[Saved entries]
========

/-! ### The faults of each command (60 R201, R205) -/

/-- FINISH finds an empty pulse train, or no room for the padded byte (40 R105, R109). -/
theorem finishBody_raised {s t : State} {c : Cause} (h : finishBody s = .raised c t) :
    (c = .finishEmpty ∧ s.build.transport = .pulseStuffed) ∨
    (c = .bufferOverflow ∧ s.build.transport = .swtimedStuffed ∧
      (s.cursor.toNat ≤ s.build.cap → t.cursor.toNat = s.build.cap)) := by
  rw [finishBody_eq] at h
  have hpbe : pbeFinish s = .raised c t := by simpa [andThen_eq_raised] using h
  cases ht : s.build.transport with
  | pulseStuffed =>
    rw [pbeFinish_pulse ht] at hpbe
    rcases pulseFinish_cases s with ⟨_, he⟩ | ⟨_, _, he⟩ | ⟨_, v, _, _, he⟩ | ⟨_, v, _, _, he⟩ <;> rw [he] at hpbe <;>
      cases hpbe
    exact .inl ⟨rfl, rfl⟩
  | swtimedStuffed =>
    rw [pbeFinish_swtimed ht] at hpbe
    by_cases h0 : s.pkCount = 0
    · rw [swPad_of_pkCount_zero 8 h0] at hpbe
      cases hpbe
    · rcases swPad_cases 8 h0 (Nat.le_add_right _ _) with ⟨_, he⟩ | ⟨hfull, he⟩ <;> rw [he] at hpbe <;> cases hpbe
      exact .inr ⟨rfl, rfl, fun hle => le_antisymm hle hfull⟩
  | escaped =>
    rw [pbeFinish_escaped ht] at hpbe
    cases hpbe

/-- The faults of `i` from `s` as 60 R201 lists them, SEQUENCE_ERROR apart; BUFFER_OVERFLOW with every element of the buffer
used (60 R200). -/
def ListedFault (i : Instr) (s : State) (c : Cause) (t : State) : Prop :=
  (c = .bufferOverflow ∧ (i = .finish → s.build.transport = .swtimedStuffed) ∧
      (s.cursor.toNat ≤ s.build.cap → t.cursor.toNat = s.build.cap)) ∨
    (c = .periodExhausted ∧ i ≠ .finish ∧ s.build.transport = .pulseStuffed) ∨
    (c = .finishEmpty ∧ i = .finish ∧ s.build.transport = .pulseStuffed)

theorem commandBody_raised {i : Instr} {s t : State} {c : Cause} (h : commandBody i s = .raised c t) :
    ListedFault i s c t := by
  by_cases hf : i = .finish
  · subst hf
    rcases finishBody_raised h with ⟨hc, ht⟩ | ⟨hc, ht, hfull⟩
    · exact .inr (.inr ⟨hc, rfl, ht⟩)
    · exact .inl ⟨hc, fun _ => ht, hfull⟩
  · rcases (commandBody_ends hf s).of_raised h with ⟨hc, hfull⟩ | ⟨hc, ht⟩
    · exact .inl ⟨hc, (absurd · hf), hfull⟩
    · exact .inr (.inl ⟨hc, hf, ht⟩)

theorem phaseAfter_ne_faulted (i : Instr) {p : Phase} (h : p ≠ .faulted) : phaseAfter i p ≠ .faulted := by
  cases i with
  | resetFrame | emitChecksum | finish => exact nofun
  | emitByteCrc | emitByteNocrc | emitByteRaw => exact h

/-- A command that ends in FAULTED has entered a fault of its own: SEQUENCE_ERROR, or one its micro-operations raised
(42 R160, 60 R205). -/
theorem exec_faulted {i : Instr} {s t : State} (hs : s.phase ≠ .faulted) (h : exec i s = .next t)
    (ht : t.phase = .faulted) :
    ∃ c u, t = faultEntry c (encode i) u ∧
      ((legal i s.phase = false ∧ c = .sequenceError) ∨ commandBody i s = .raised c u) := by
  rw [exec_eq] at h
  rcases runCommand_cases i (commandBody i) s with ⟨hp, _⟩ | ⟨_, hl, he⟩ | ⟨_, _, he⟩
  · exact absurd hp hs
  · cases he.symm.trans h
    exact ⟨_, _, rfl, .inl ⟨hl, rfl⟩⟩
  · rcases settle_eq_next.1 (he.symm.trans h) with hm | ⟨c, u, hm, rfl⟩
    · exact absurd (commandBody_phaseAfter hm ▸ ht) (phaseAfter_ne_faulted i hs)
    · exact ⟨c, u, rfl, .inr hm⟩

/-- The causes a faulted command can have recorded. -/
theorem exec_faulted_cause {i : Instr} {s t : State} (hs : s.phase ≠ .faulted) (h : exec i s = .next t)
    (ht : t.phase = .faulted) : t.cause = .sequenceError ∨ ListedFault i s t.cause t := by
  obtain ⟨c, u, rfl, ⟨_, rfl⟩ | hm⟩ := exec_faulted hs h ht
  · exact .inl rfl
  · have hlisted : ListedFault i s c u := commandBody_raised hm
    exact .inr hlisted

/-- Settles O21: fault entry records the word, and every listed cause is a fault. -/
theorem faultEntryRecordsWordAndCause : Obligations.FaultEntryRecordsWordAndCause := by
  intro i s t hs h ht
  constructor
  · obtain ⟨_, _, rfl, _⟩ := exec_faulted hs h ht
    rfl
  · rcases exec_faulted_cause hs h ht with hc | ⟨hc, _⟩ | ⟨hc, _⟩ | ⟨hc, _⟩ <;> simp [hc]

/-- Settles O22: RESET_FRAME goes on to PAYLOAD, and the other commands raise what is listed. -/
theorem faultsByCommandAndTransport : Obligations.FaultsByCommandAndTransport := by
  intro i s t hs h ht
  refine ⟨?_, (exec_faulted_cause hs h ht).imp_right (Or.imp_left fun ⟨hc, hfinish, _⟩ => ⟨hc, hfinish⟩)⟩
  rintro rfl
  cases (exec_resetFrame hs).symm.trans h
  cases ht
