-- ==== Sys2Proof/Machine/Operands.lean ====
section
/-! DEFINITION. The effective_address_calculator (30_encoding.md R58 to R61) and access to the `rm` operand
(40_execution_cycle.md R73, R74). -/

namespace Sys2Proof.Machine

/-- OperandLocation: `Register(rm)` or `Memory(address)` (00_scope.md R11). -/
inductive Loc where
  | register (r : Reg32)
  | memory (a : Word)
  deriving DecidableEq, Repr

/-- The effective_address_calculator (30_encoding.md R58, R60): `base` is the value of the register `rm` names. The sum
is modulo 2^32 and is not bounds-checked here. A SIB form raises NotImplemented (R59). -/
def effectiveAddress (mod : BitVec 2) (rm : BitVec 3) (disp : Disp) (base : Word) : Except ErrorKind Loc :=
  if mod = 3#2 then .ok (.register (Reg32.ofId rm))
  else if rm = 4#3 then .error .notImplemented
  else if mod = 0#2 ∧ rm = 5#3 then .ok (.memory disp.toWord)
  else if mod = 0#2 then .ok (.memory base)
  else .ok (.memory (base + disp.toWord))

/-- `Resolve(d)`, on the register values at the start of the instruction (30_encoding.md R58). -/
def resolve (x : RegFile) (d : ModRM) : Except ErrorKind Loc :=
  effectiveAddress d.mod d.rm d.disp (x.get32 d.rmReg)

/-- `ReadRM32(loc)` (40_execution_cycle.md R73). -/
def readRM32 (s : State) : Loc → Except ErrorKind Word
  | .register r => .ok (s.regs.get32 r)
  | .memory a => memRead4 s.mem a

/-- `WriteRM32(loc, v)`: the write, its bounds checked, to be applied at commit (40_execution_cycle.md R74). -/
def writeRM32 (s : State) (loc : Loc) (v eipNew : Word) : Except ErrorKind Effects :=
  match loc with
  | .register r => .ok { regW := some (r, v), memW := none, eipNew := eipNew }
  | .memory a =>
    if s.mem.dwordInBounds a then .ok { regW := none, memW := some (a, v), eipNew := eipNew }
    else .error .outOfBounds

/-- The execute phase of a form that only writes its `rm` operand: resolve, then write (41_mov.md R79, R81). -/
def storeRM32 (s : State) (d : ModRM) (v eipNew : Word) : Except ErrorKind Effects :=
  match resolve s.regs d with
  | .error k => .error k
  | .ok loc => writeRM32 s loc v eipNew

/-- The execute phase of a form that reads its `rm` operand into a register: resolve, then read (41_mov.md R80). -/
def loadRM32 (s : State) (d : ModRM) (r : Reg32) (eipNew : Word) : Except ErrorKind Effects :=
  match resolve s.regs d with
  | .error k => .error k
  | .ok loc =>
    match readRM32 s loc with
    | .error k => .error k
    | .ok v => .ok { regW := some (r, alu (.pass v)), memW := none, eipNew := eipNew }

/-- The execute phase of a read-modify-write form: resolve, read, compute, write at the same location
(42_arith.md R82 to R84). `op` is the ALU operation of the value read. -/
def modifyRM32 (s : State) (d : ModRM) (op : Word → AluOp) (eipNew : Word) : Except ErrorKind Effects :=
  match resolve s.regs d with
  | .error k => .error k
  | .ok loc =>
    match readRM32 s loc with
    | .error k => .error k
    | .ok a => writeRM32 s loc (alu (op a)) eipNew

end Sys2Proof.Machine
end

========

# PROBLEM DESCRIPTION
Which lines above carry the string "eipNew"? Copy those lines.

# TASK SOLUTION
def writeRM32 (s : State) (loc : Loc) (v eipNew : Word) : Except ErrorKind Effects :=
  | .register r => .ok { regW := some (r, v), memW := none, eipNew := eipNew }
    if s.mem.dwordInBounds a then .ok { regW := none, memW := some (a, v), eipNew := eipNew }
def storeRM32 (s : State) (d : ModRM) (v eipNew : Word) : Except ErrorKind Effects :=
  | .ok loc => writeRM32 s loc v eipNew
def loadRM32 (s : State) (d : ModRM) (r : Reg32) (eipNew : Word) : Except ErrorKind Effects :=
    | .ok v => .ok { regW := some (r, alu (.pass v)), memW := none, eipNew := eipNew }
def modifyRM32 (s : State) (d : ModRM) (op : Word → AluOp) (eipNew : Word) : Except ErrorKind Effects :=
    | .ok a => writeRM32 s loc (alu (op a)) eipNew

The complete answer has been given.